Simetierre : le génie de l’horreur

Lors de mes recherches iconographiques pour illustrer cet article, j’ai été frappée par la violence des images qui m’étaient proposées, la plupart étant issues de l’adaptation cinématographique sortie en 1989, et qui m’était jusqu’alors inconnue. L’esprit encore frais d’une lecture récente du roman de Stephen King, Simetierre (Pet Semetary pour le titre original), je compris que ma surprise était due à l’écart entre mon imaginaire et la vision portée à l’écran. Si le processus de la projection mentale dépend bien à 99% du public, il faut voir dans ce constat une preuve du génie de Stephen King qui dissémine dans ses œuvres cette juste dose de brouillard capable de réveiller les monstres qui se cachent en chacun de ses lecteurs. Pas de roman du maître de l’horreur sans description gore bien sûr (« Un flot de sang mêlé d’un liquide jaunâtre et purulent s’écoulait de son crâne ouvert […]. »), pourtant il n’est pas rare de relever une certaine retenue qui laisse la porte ouverte à toutes les interprétations ( « Tout à coup, il vit Rachel. Il la vit vraiment. »). L’épouvante n’en est que décuplée.

Simetierre 2Malgré ces excellents stratagèmes narratifs, mon cerveau l’a joué petits bras à côté du film de Mary Lambert où les créatures ressuscitées explosent les compteurs de l’abomination. Mon sage déchiffrage de cette oeuvre s’était principalement focalisé sur le développement magistral de toutes les angoisses liées à la mort : vieillesse, maladie, accidents, décès d’un enfant… Pour moi, l’horreur contenue dans Simetierre puise sa force dans sa présence au quotidien – une petite fille qui assiste à l’agonie de sa sœur malade, un vieil homme qui perd la compagne d’une vie, des parents qui se voient enlever leur bébé par un camion qui roule trop vite – la dimension fantastique n’ayant qu’un rôle d’exhausteur. Stephen King restitue ici l’atrocité d’un destin qui nous échappe, ce couperet pendu au-dessus de nos têtes qui peut tomber à n’importe quel instant. Des zombies, des crânes éclatés, des sépultures éventrées… Artifices bien faibles face à douleur d’un deuil.

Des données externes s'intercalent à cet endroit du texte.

-- ==== Sys2Proof/Proofs/RefereeRequests.lean ====
section
/-! The referee's requests on the results: disqualification, and the adjudication of a finish (R101 to R103). -/

namespace Sys2Proof.Machine

/-! ### A change of one record by a request -/

/-- A request that changes lane records, once the arbiter has acted and its frame has left the queue. -/
theorem State.RecordsOnly.request {s u : State} (h : s.RecordsOnly u) : s.SameRace u.arbitrate.popHead
    ∧ s.SameMeet u.arbitrate.popHead ∧ u.arbitrate.popHead.mgmt.queue = s.mgmt.queue.tail
    ∧ u.arbitrate.popHead.results = u.results ∧ u.arbitrate.popHead.out = u.out := by
  obtain ⟨_, _, _, _, _, _, _, e⟩ := arbitrate_arbiterOnly u
  rw [e]
  obtain ⟨_, _, _, dest, rfl⟩ := h
  exact ⟨⟨rfl, rfl, rfl, rfl, rfl, rfl, rfl, rfl, rfl⟩, ⟨rfl, rfl, dest, rfl, rfl, rfl, rfl, rfl⟩, rfl, rfl, rfl⟩

/-- The frames of a change that reaches the Placer (R93). -/
theorem commit_reached {s : State} {lane : Nat} {f : LaneRecord → LaneRecord} {r : LaneRecord}
    (held : s.record? lane = some r) {reach names : LaneRecord → LaneRecord → Bool} (reaches : reach r (f r) = true)
    (rep : LaneRecord → Option Report) :
    (s.commit lane f reach names rep).out = s.afterPlacer (writeRecord s.results lane f) lane rep := by
  unfold State.commit
  simp only [held, reaches, if_true, handOver_out, placerPass_out]

/-! ### SET_DQ (R103) -/

theorem setDq_record {s : State} {q : Request} {r : LaneRecord} (inside : byteAt q.fields 0 < 10)
    (inUse : s.laneInUse (byteAt q.fields 0) = true) (time : s.heat.state = .running ∨ s.heat.state = .results)
    (held : s.record? (byteAt q.fields 0) = some r) (swam : r.status ≠ .dns) (action : byteAt q.fields 1 ≤ 1) :
    setDq s q = ((s.reply q .done).commit (byteAt q.fields 0) (·.setDq (byteAt q.fields 1)) dqChanges unnamed
      fun _ => none).arbitrate := by
  have valid : ¬(9 < byteAt q.fields 0 ∨ s.laneInUse (byteAt q.fields 0) = false ∨ 1 < byteAt q.fields 1) := by
    rw [inUse]
    simp only [Bool.true_eq_false, false_or]
    omega
  have open_ : s.refereeTime = true := by
    unfold State.refereeTime
    rcases time with e | e <;> rw [e] <;> rfl
  unfold setDq
  simp only [if_neg valid, open_, Bool.true_eq_false, if_false, held, swam]

/-- Settles O39: a SET_DQ writes the flags of its lane, and the Placer follows when the disqualification changes. -/
theorem setDqWritesFlags : Obligations.SetDqWritesFlags := by
  intro s f lane r asked at_ inside inUse time held swam action
  subst at_
  dsimp only
  obtain ⟨u, eu⟩ : ∃ u, u = (s.reply f.request .done).commit (byteAt f.request.fields 0)
    (·.setDq (byteAt f.request.fields 1)) dqChanges unnamed fun _ => none := ⟨_, rfl⟩
  have ran : exec .setDq s = .next u.arbitrate.popHead := by
    rw [exec_asked (exec_setDq_run s) asked, setDq_record inside inUse time held swam action, eu]
  have changes : s.RecordsOnly u :=
    eu ▸ (reply_outOnly s _ _ _ _).records.trans (commit_recordsOnly _ _ _ _ _ _)
  obtain ⟨race, meet, queue, results, out⟩ := changes.request
  have same : (s.reply f.request .done).record? (byteAt f.request.fields 0) = some r := held
  refine ⟨_, ran, ?_, fun keeps => ?_, fun differs => ?_, race, meet, queue⟩
  · unfold State.unplaced
    rw [results, eu]
    exact commit_unplaced _ _ _ _ _ _
  · have unreached : dqChanges r (r.setDq (byteAt f.request.fields 1)) = false := bne_eq_false_iff_eq.mpr keeps.symm
    rw [results, out, eu]
    exact commit_unreached same unreached _
  · have reached : dqChanges r (r.setDq (byteAt f.request.fields 1)) = true := bne_iff_ne.mpr (Ne.symm differs)
    rw [out, eu]
    exact commit_reached same reached _

/-! ### ADJUDICATE_FINISH (R101, R102) -/

/-- A FINAL record of lane 0. -/
def finalRecord (review : Bool) : LaneRecord := { lane := 0, entryId := 0, status := .final, flags := { review := review } }

/-- A CLEAR_REVIEW of lane 0 at the head of the queue of a running heat whose Result Table holds two records of that lane,
of which the second alone is under review. -/
def twiceRecorded : State :=
  { State.reset with
    resetHeld := false
    heat :=
      { plan := some { Plan.blank with entries := [⟨0, 1, false⟩] }, state := .running, epoch := some 0
        startTimer := none, limitTimer := none }
    results := [finalRecord false, finalRecord true]
    mgmt :=
      { State.reset.mgmt with
        queue := [{ dst := 0, src := 2, kind := 0x10, flags := 0, payload := [0x0E, 7, 0, 3, 0, 0, 0, 0], crc := 0 }] } }

/-- Refutes O38, by its clause on a REVIEW that was clear: the statement admits a Result Table with two records of a lane.
In `twiceRecorded`, which no run from reset reaches, the first of the two is not under review and the second is; the
request clears the second. -/
theorem not_adjudicationSetsFinish : ¬ Obligations.AdjudicationSetsFinish := by
  intro h
  obtain ⟨-, -, -, cleared, -⟩ := h twiceRecorded
    { dst := 0, src := 2, kind := 0x10, flags := 0, payload := [0x0E, 7, 0, 3, 0, 0, 0, 0], crc := 0 } 0
    (finalRecord false) ⟨rfl, rfl, rfl, rfl⟩ rfl (by decide) rfl (.inl rfl) rfl rfl
  obtain ⟨t, -, changed, -, -, -, kept⟩ := cleared rfl
  have same : t.unplaced = twiceRecorded.unplaced := kept rfl
  have reviews : t.unplaced.map (·.flags.review) = [false, false] := changed ▸ rfl
  rw [same] at reviews
  exact absurd reviews (by decide)

end Sys2Proof.Machine
end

Le plaisir que je trouve dans la lecture des mots* de Stephen King vient justement dans son aisance à décrire avec précision et réalisme le train train des familles de classe moyenne, de l’excitation d’un déménagement à l’euphorie d’une partie de cerf-volent, tout en les plongeant dans une brume de mystère. Beaucoup de commentateurs déplorent ces longs « décrochages » qui font perdre le récit en efficacité. Je suis loin d’être de cet avis. J’aime ce confort de mise en situation où l’auteur se permet de faire défiler une centaine de pages « sans la moindre intervention du surnaturel ». Les plus attentifs savent pourtant que le fantastique se cache dans les signes les plus anodins.

 

 

*Si je déplore bien une chose, c’est de ne pas pouvoir lire l’anglais comme ma langue maternelle. En version originale, la subtilité de certaines structures m’échappe inexorablement ; en version française, l’écriture est forcément dénaturée lors du processus de traduction.